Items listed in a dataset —
[Start of Attachment]

-- ==== Sys2Proof/Tests/Slice0.lean ====
section
/-!
SUPPORT. The model's own tests: states and operands that meet the hypotheses of each statement, clause by clause (the theorems wit_…), then well-formedness
refuses ill-formed commands and single steps give what the rules give (the theorems test_…). Where a hypothesis asks for a
signature that verifies, a key exchange or a wrapped key that opens, no term shows it that the kernel evaluates in reasonable time; the witness then meets the
hypotheses around it.
-/

namespace Sys2Proof.Tests
set_option Elab.async false
open Sys2Proof Sys2Proof.Machine

/-- The block out of cold reset, with firmware running on core 0. -/
def up : State :=
  { State.reset with
    ports := { State.reset.ports with rstCold := false, aonUp := true, pairDone := true },
    boot := { State.reset.boot with bootValid := true, cores := #v[.running, .halted, .halted, .halted] },
    dies := State.reset.dies.map (fun d => { d with inReset := false, laneRun := true, coreGood := true, guardGood := true }),
    fuse := { State.reset.fuse with sensed := true } }

/-- `up` with core 1 running the key service too, and the head attached. -/
def upKs : State :=
  { up with boot := { up.boot with cores := #v[.running, .running, .halted, .halted] }, head := { up.head with attached := true } }

/-- The path of core 0. -/
def c0 : Path := .core 0

/-- The other control port: the end at die 0 in the secure class. -/
def port0 : Path := .port 0 1

/-- A proven tenant session and an operator session. -/
def ten : Session := { id := 65536, finished := true, cred := some [1] }

/-- An operator session. -/
def opr : Session := { id := 65536, operator := true, finished := true, cred := some [1] }

/-- A state with one session. -/
def withSess (x : Session) (s : State) : State := { s with att := { s.att with sessions := [x] } }

/-- The shadows of a part with the given words programmed whole. -/
def burnt (ws : List Nat) (s : State) : State :=
  { s with fuse := { s.fuse with shadows := ws.map (fun w => { word := w, value := BitVec.allOnes 64, programmed := true }) } }

/-! ### Boot, fuses and life cycle -/

theorem wit_coldResetRelease : State.reset.ports.rstCold = true ∧ ∀ d : Fin 4, (State.reset.dies.get d).coreGood = true ∧ (State.reset.dies.get d).guardGood = true := by
  decide +kernel

/-- The block before its fuses have been sensed. -/
def unsensed : State := { up with fuse := {}, dies := up.dies.map (fun d => { d with laneRun := false }) }

theorem wit_sensing : unsensed.ports.rstCold = false ∧ unsensed.ports.aonUp = true ∧ unsensed.fuse.sensed = false ∧ unsensed.tamper.latch = false ∧
    (∃ c : Fin 4, unsensed.boot.cores.get c ≠ .reset) ∧ ∀ d, (unsensed.dies.get d).laneRun = false := by decide +kernel

/-- The block with its cores waiting for BOOT_VALID. -/
def waiting : State := { up with boot := { up.boot with bootValid := false, cores := Vector.replicate 4 .romWait } }

theorem wit_bootValid : waiting.ports.rstCold = false ∧ waiting.fuse.sensed = true ∧ waiting.boot.bootValid = false ∧ (∀ k, waiting.boot.cores.get k = .romWait) ∧
    [1, 3] = (List.range 4).filter (fun k => bitAt (10#4) k && !marked waiting 3 k && !bitAt waiting.boot.excluded k) := by decide +kernel

/-- The block with its boot core in the ROM. -/
def inRom : State := { up with boot := { up.boot with cores := #v[.rom, .halted, .halted, .halted] } }

theorem wit_romBoot : inRom.ports.rstCold = false ∧ inRom.tamper.latch = false ∧ inRom.boot.bootValid = true ∧ inRom.boot.handover.kind = 0 ∧
    inRom.boot.recovery.opened = false ∧ inRom.boot.cores.toList.getD inRom.boot.bootCore .reset = .rom ∧
    lifeCycle inRom ≠ 4 ∧ inRom.fuse.fatal = false ∧ ({ inRom with fuse := { inRom.fuse with fatal := true } } : State).fuse.fatal = true ∧ lifeCycle (burnt [34] inRom) = 4 ∧ 
    (candidates (romKeys inRom)).find? (fun c => slotUsable (romKeys inRom) c.slotB) = none := by decide +kernel

/-- The ROM has left a handover record for slot A. -/
def handing : State := { up with boot := { up.boot with handover := { kind := 2, attempt := 1 }, image := { entry := 0x1000 } } }

theorem wit_bootHandover : Write handing (.core 0) (bootPage + 0x38) ∧ (0 : Fin 4).val = handing.boot.bootCore ∧ handing.boot.romLocked = false ∧
    handing.boot.handover.kind ≠ 0 ∧ (0x1000 : BitVec 32) = handing.boot.image.entry := by unfold Write Access; decide +kernel

theorem wit_bootPage : Write up c0 (bootPage + 0x30) ∧ Write up c0 (bootPage + 0x3C) ∧ isCore c0 = true ∧ bitAt (1#32) 0 = true ∧ bitAt (1#32) 1 = false ∧
    bitAt (2#32) 1 = true ∧ bitAt (2#32) 0 = false := by unfold Write Access; decide +kernel

theorem wit_coreReset : up.ports.rstCold = false ∧ up.tamper.latch = false ∧ ({ up with boot := { up.boot with resetDue := some 7 } } : State).boot.resetDue = some 7 := by
  decide +kernel

/-- Final firmware of security version 3 in a provisioned part. -/
def final : State := burnt [32] { up with boot := { up.boot with finalised := true, runSvn := 3 } }

theorem wit_cairnRaise : Write final c0 (bootPage + 0x40) ∧ isCore c0 = true ∧ bitAt (0x80000003#32) 31 = true ∧ final.boot.cairnBusy = false ∧
    raiseRefused final (bitsOf (0x80000003#32) 7 0) = none ∧ raiseRefused final (bitsOf (0x80000004#32) 7 0) = some eRange ∧
    raiseRefused final (bitsOf (0x80000000#32) 7 0) = some eRange ∧ raiseRefused up (bitsOf (0x80000001#32) 7 0) = some eState := by
  unfold Write Access; decide +kernel

/-- A cairn raise to 3 that runs. -/
def raising : State := { final with fuse := { final.fuse with op := some (.cairn 3) } }

theorem wit_cairnRaiseEnd : raising.ports.rstCold = false ∧ raising.fuse.op = some (.cairn 3) ∧ cairnWeak raising 2 = true := by decide +kernel

/-- The body of a BRINGUP_ACTION: unit, argument and action. -/
def act (action unit arg : Nat) : Bytes := leBytes 2 action ++ leBytes 2 unit ++ leBytes 4 arg

theorem wit_acts : ∀ a ∈ [1, 2, 3, 4, 5, 6, 0x40, 0x50, 0x51], Acts (withSess opr up) 65536 (act a 0 0) a := by
  have h : ∀ a ∈ [1, 2, 3, 4, 5, 6, 0x40, 0x50, 0x51], (act a 0 0).length = 8 ∧ actionOf (act a 0 0) = a := by decide +kernel
  exact fun a ha => ⟨(h a ha).1, (h a ha).2, opr, by unfold Asks; decide +kernel⟩

/-- A plan in which line 5 belongs to phase 2 and names guard 3 and link 9. -/
def planned (s : State) : State := { s with brup := { s.brup with phase := 2, plan := [{ line := 5, memory := true, target := 3 }, { line := 5, link := true, target := 9 }] } }

theorem wit_actions : (actionArg (act 2 8192 0) = 0 ∧ actionUnit (act 2 8192 0) % 8192 = 0 ∧ actionUnit (act 2 8192 0) < 4 * 8192) ∧
    guardActionRefused (act 1 512 0) = none ∧ guardActionRefused (act 1 5120 0) = some eReserved ∧
    (actionUnit (act 4 0 63) = 0 ∧ actionArg (act 4 0 63) < 64 ∧ up.mir.site = false) ∧
    (actionArg (act 5 0 5) < 64 ∧ lineEntries (planned up) (actionArg (act 5 0 5)) ≠ [] ∧ ((planned up).line (actionArg (act 5 0 5))).run = false ∧
      (lineEntry (planned up) (actionArg (act 5 0 5))).phase ≤ (planned up).brup.phase ∧ (planned up).mir.site = false) ∧
    (actionUnit (act 6 1 0) ≠ 0 ∧ actionArg (act 6 0 1) ≠ 0 ∧ actionArg (act 6 0 0) = 0) := by decide +kernel

theorem wit_updates : (withSess opr up).boot.updateBusy = false ∧ actionUnit (act 0x40 0 9) = 0 ∧
    ({ up with boot := { up.boot with updateBusy := true } } : State).boot.updateBusy = true ∧
    ∃ u : Update, ({ up with boot := { up.boot with update := some { image := [1] } } } : State).boot.update = some u ∧ u.image ≠ [] :=
  ⟨rfl, by decide +kernel, rfl, _, rfl, by decide +kernel⟩

/-- FUSE_DATA holds a value. -/
def withData : State := { up with fuse := { up.fuse with data := 5 } }

theorem wit_fuseCmd : Write up c0 (fusePage + 0x20) ∧ isCore c0 = true ∧ bitAt (0x80000002#32) 31 = true ∧
    (∀ n ∈ [1, 2, 3, 4, 5], bitsOf (0x80000000#32 ||| BitVec.ofNat 32 n) 3 0 = n) ∧
    fuseRefused withData 0x80006401#32 = none ∧ fuseRefused up 0x80006401#32 = some eRange ∧ fuseRefused withData 0x8000640F#32 = some eReserved := by
  unfold Write Access; decide +kernel

/-- A FUSE_CMD that programs word 64. -/
def burning : State := { up with fuse := { up.fuse with op := some (.program 64 5) } }

theorem wit_fuseEnd : burning.fuse.op = some (.program 64 5) ∧ (∀ a b, (FuseOp.program 64 5) ≠ .transition a b) ∧
    ((FuseOp.program 64 5).target burning).isSome = true ∧ up.tamper.latch = false ∧ up.fuse.sensed = true ∧ up.fuse.op = none :=
  ⟨rfl, fun _ _ h => FuseOp.noConfusion h, rfl, rfl, rfl, rfl⟩

theorem wit_fuseEndMask : failedMask 64 (encodeWord 5) [] = 0 ∧ failedMask 64 (encodeWord 5) [(64, 0)] ≠ 0 := by decide +kernel

theorem wit_lcCmd : Write up c0 (fusePage + 0x48) ∧ isCore c0 = true ∧ (∀ n ∈ [2, 3, 4], bitsOf (0x80000000#32 ||| BitVec.ofNat 32 n) 7 0 = n) ∧
    lcWords up 2 = .error 0x37 ∧ lcWords up 3 = .error eState ∧ lcWords up 4 = .ok [34] ∧ lcWords (burnt [34] up) 4 = .error eState := by
  unfold Write Access; decide +kernel

theorem wit_lcEffect : ∀ t ∈ [(2 : BitVec 8), 3, 4],
    ({ up with fuse := { up.fuse with op := some (.transition t [32]) } } : State).fuse.op = some (.transition t [32]) := by decide +kernel

theorem wit_decommission : actionArg (act 0x51 0 0) = (dieId up).toNat % 2 ^ 32 ∧ actionArg (act 0x51 0 1) ≠ (dieId up).toNat % 2 ^ 32 ∧
    actionUnit (act 0x51 0 1) = 0 ∧ up.fuse.op = none ∧ (∀ c, lcWords up 4 ≠ .error c) := by
  refine ⟨by decide +kernel, by decide +kernel, by decide +kernel, rfl, fun c h => ?_⟩
  have e : lcWords up 4 = .ok [34] := by decide +kernel
  rw [e] at h; cases h

theorem wit_debug : Write up c0 (fusePage + 0x58) ∧ Write up c0 (fusePage + 0x5C) ∧ isCore c0 = true ∧ bitAt (1#32) 0 = true ∧ actionUnit (act 0x50 0 7) = 0 ∧
    tmxPins { up with fuse := { up.fuse with tmxEnable := true, tmxData := 7 } } ≠ 0 := by unfold Write Access; decide +kernel

/-- The recovery loader is open and has taken a HELLO of sequence number 0. -/
def loader : State := { up with boot := { up.boot with recovery := { opened := true, hello := true, expSeq := 1 } } }

/-- A WRITE of the last 4,096 bytes of the buffer. -/
def lastWrite : Bytes := leBytes 4 0x7FF000 ++ zeros 4096

theorem wit_recovery : loader.ports.rstCold = false ∧ loader.boot.recovery.opened = true ∧ lifeCycle loader ≠ 4 ∧ loader.boot.recovery.hello = true ∧
    loader.boot.recovery.lastAnswer = none ∧ (1 : BitVec 8) = loader.boot.recovery.expSeq ∧ (2 : BitVec 8) ≠ loader.boot.recovery.expSeq ∧
    (modRec (fun r => { r with lastAnswer := some [1] }) loader).boot.recovery.lastAnswer = some [1] ∧
    (0 : BitVec 8) + 1 = (modRec (fun r => { r with lastAnswer := some [1] }) loader).boot.recovery.expSeq ∧
    4 < lastWrite.length ∧ lastWrite.length ≤ 4100 ∧ fieldLe lastWrite 0 4 % 4096 = 0 ∧ fieldLe lastWrite 0 4 + (lastWrite.length - 4) ≤ 0x800000 := by decide +kernel

/-! ### Bring-up and partial reset -/

/-- The bring-up part of a state. -/
def brupOf (f : BringUp → BringUp) (s : State) : State := { s with brup := f s.brup }

theorem wit_phase : up.ports.rstCold = false ∧ ksUp up = true ∧ up.brup.halted = false ∧ up.mir.site = false ∧
    phaseEnded (brupOf (fun b => { b with phase := 1 }) up) = true := by decide +kernel

/-- The package of line 5 has been read whole: nothing is left in flight. -/
def packaged : State :=
  { brupOf (fun b => { b with package := some (5, 0), nodeKeyId := [1] }) up with
    dma := { up.dma with works := [(0, .package 5, 0, 64)], issued := [(0, 1)], lines := [(0, 0, 0)] } }

theorem wit_package : packaged.ports.rstCold = false ∧ packaged.brup.package = some (5, 0) ∧ dmaWhole packaged 0 = true := by decide +kernel

/-- Line 5 as given, in phase 2, whose line it is. -/
def lined (l : Line) : State := planned (brupOf (fun b => { b with lines := b.lines.set 5 l }) up)

theorem wit_lines : up.tamper.latch = false ∧
    ((lined { run := true }).mir.site = false ∧ ((lined { run := true }).line 5).run = true ∧ ((lined { run := true }).line 5).acked = false ∧
      ((lined { run := true }).line 5).timedOut = false ∧ (lineEntry (lined { run := true }) 5).phase = 2) ∧
    ((lined {}).line 5).run = false ∧ (((lined { run := true, up := true }).line 5).run = true ∧ ((lined { run := true, up := true }).line 5).up = true) ∧
    (failLine 5 1 (lined { run := true })).brup.phase = 2 ∧
    (failLine 5 1 (brupOf (fun b => { b with phase := 3 }) (lined { run := true }))).brup.phase ≠ 2 := by decide +kernel

/-- Guard 0 in service, with a change of it. -/
def inGuard (f : Guard → Guard) (s : State) : State :=
  { s with guards := s.guards.set 0 (f { (s.guards.get 0) with
      inReset := false, service := .serving, banks := List.replicate 8 { active := 0xFF, tested := true } }) }

theorem wit_sealEnd : ∃ k : Entry, (inGuard (fun x => { x with service := .sweeping, sweep := { x.sweep with sealNext := some 9, key := some k } }) up).ports.rstCold = false ∧
    ((inGuard (fun x => { x with service := .sweeping, sweep := { x.sweep with sealNext := some 9, key := some k } }) up).guards.get 0).sweep.sealNext.isSome = true ∧
    ((inGuard (fun x => { x with service := .sweeping, sweep := { x.sweep with sealNext := some 9, key := some k } }) up).guards.get 0).canSweep = true ∧
    ((inGuard (fun x => { x with service := .sweeping, sweep := { x.sweep with sealNext := some 9, key := some k } }) up).guards.get 0).sweep.key = some k :=
  ⟨{}, by decide +kernel⟩

theorem wit_bankTest : up.ports.broken = false ∧ (up.dieN (39 / 10)).laneRun = true ∧ (up.dieN (39 / 10)).guardGood = true ∧ (up.guards.get 39).inReset = true ∧
    (up.guards.get 39).reqs = [] ∧ (up.guards.get 39).rsps = [] ∧ (∃ b ∈ ((inGuard id up).guards.get 0).banks, b.tested = true) ∧
    (List.range (up.guards.get 39).banks.length).find? (fun b => !((up.guards.get 39).bankN b).tested && !((up.guards.get 39).bankN b).excluded) = some 0 := by
  decide +kernel

/-- The defect of mower lane 3. -/
def lane3 : Defect := { cls := 5, unit := 0, index := 3, site := false }

/-- The defect of digest core 3. -/
def core3 : Defect := { cls := 6, unit := 0, index := 3, site := false }

theorem wit_selfTests : (brupOf (fun b => { b with unitsLeft := [5 * 1024 + 3] }) up).brup.unitsLeft.contains (5 * 1024 + 3) = true ∧ coreRuns up = true ∧
    lane3 = { cls := (5#4).toNat, unit := (0#16).toNat, index := (3#16).toNat, site := 3 ≤ (5#4).toNat && up.mir.site } ∧ defectExists lane3 = true ∧
    (defects up).contains lane3 = false ∧ up.brup.findings.contains (findingOf lane3) = false ∧ lane3.cls ≠ 6 ∧
    (6 * 1024 + 3) / 1024 = 6 ∧ bitAt ({ up with dig := { up.dig with testing := 8 } } : State).dig.testing ((6 * 1024 + 3) % 1024) = true ∧
    bitAt up.dig.testing core3.index = false ∧ defectExists core3 = true ∧ (defects up).contains core3 = false := by decide +kernel

theorem wit_findings : Write (brupOf (fun b => { b with findings := [7] }) up) c0 (brupPage + 0x58) ∧ (brupOf (fun b => { b with findings := [7] }) up).brup.findings = [7] ∧
    bitAt (1#32) 0 = true ∧ bitAt (1#32) 1 = false ∧ bitAt (2#32) 0 = false ∧ bitAt (2#32) 1 = true := by unfold Write Access; decide +kernel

[End of Attachment]

Exercise goal —
Which of the lines above mention the word "defects"? Pull those lines out.

Task response —
    (defects up).contains lane3 = false ∧ up.brup.findings.contains (findingOf lane3) = false ∧ lane3.cls ≠ 6 ∧
    bitAt up.dig.testing core3.index = false ∧ defectExists core3 = true ∧ (defects up).contains core3 = false := by decide +kernel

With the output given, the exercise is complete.